Stored data:
# # # #

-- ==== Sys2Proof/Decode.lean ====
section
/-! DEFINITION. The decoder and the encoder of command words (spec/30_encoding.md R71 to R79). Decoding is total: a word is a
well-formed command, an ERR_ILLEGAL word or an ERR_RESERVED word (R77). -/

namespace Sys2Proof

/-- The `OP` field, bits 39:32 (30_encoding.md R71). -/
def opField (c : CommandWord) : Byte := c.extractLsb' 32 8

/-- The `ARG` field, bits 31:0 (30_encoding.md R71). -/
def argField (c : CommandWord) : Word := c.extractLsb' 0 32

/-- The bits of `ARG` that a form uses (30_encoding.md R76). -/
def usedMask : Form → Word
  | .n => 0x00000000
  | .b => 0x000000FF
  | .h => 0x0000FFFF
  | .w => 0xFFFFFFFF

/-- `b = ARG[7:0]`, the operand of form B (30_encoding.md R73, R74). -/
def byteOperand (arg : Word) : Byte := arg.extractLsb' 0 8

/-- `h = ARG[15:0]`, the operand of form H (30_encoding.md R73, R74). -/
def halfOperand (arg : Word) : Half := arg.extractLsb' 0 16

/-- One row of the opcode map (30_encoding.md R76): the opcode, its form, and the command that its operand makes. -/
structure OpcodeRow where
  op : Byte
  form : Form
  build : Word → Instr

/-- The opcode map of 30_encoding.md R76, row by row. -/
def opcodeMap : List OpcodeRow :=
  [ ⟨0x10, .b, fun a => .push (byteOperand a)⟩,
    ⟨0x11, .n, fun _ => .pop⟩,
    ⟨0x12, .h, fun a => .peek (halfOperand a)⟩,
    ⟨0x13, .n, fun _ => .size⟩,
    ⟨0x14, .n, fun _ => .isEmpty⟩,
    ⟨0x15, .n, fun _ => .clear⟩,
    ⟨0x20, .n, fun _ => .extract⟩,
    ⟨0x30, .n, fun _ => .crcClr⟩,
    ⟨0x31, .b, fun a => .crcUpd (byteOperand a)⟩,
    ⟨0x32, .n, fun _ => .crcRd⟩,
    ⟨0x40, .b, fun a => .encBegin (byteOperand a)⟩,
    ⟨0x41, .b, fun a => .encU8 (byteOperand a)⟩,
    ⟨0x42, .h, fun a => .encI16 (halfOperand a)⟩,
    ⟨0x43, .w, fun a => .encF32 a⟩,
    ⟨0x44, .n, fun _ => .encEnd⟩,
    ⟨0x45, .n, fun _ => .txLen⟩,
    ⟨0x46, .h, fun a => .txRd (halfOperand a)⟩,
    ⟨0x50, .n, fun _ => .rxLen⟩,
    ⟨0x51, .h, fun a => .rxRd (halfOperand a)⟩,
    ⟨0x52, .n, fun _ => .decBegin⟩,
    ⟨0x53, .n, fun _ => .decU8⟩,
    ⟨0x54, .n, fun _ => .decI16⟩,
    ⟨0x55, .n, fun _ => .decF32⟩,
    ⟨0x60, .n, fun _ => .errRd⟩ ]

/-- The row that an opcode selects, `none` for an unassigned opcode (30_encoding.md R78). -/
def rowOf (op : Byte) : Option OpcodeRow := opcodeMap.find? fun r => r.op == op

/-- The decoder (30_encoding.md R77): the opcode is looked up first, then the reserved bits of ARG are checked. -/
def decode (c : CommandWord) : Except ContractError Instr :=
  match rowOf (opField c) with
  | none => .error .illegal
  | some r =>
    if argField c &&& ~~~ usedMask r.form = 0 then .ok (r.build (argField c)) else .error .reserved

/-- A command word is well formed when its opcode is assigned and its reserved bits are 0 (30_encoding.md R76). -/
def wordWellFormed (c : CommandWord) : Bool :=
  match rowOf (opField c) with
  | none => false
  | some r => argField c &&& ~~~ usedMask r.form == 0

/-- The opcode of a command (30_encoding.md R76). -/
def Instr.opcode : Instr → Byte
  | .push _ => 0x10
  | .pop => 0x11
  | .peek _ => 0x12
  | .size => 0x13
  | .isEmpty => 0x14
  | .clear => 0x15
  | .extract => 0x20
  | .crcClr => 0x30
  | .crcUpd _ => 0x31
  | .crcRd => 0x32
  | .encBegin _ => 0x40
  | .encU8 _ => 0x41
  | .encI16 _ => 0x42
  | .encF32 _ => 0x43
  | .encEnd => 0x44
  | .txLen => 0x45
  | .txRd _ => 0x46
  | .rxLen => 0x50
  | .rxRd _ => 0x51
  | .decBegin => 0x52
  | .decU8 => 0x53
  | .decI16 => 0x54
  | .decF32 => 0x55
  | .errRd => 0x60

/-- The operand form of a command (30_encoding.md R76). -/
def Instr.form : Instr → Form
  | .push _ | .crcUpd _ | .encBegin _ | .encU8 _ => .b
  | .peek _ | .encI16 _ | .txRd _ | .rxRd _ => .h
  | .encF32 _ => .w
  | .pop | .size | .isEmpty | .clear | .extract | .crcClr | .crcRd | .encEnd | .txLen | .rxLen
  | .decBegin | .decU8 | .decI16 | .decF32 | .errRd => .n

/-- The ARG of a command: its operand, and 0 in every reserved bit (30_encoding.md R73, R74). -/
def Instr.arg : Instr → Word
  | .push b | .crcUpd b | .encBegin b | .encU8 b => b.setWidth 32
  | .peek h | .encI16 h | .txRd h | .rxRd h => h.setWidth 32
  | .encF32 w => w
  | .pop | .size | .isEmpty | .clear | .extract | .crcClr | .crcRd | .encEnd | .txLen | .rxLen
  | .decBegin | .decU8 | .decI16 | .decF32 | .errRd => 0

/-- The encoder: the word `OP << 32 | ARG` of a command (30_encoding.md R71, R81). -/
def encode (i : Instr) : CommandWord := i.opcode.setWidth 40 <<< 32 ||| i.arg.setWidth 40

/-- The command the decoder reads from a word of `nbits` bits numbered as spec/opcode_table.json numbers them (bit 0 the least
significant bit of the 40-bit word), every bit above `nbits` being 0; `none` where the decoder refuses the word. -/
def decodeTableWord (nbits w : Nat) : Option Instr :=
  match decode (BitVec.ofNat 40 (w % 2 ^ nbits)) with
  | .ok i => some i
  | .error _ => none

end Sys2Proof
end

# # # #

» ASSIGNMENT
Go through the data and gather every line that holds "crcClr".

» TASK RESULT
    ⟨0x30, .n, fun _ => .crcClr⟩,
  | .crcClr => 0x30
  | .pop | .size | .isEmpty | .clear | .extract | .crcClr | .crcRd | .encEnd | .txLen | .rxLen
  | .pop | .size | .isEmpty | .clear | .extract | .crcClr | .crcRd | .encEnd | .txLen | .rxLen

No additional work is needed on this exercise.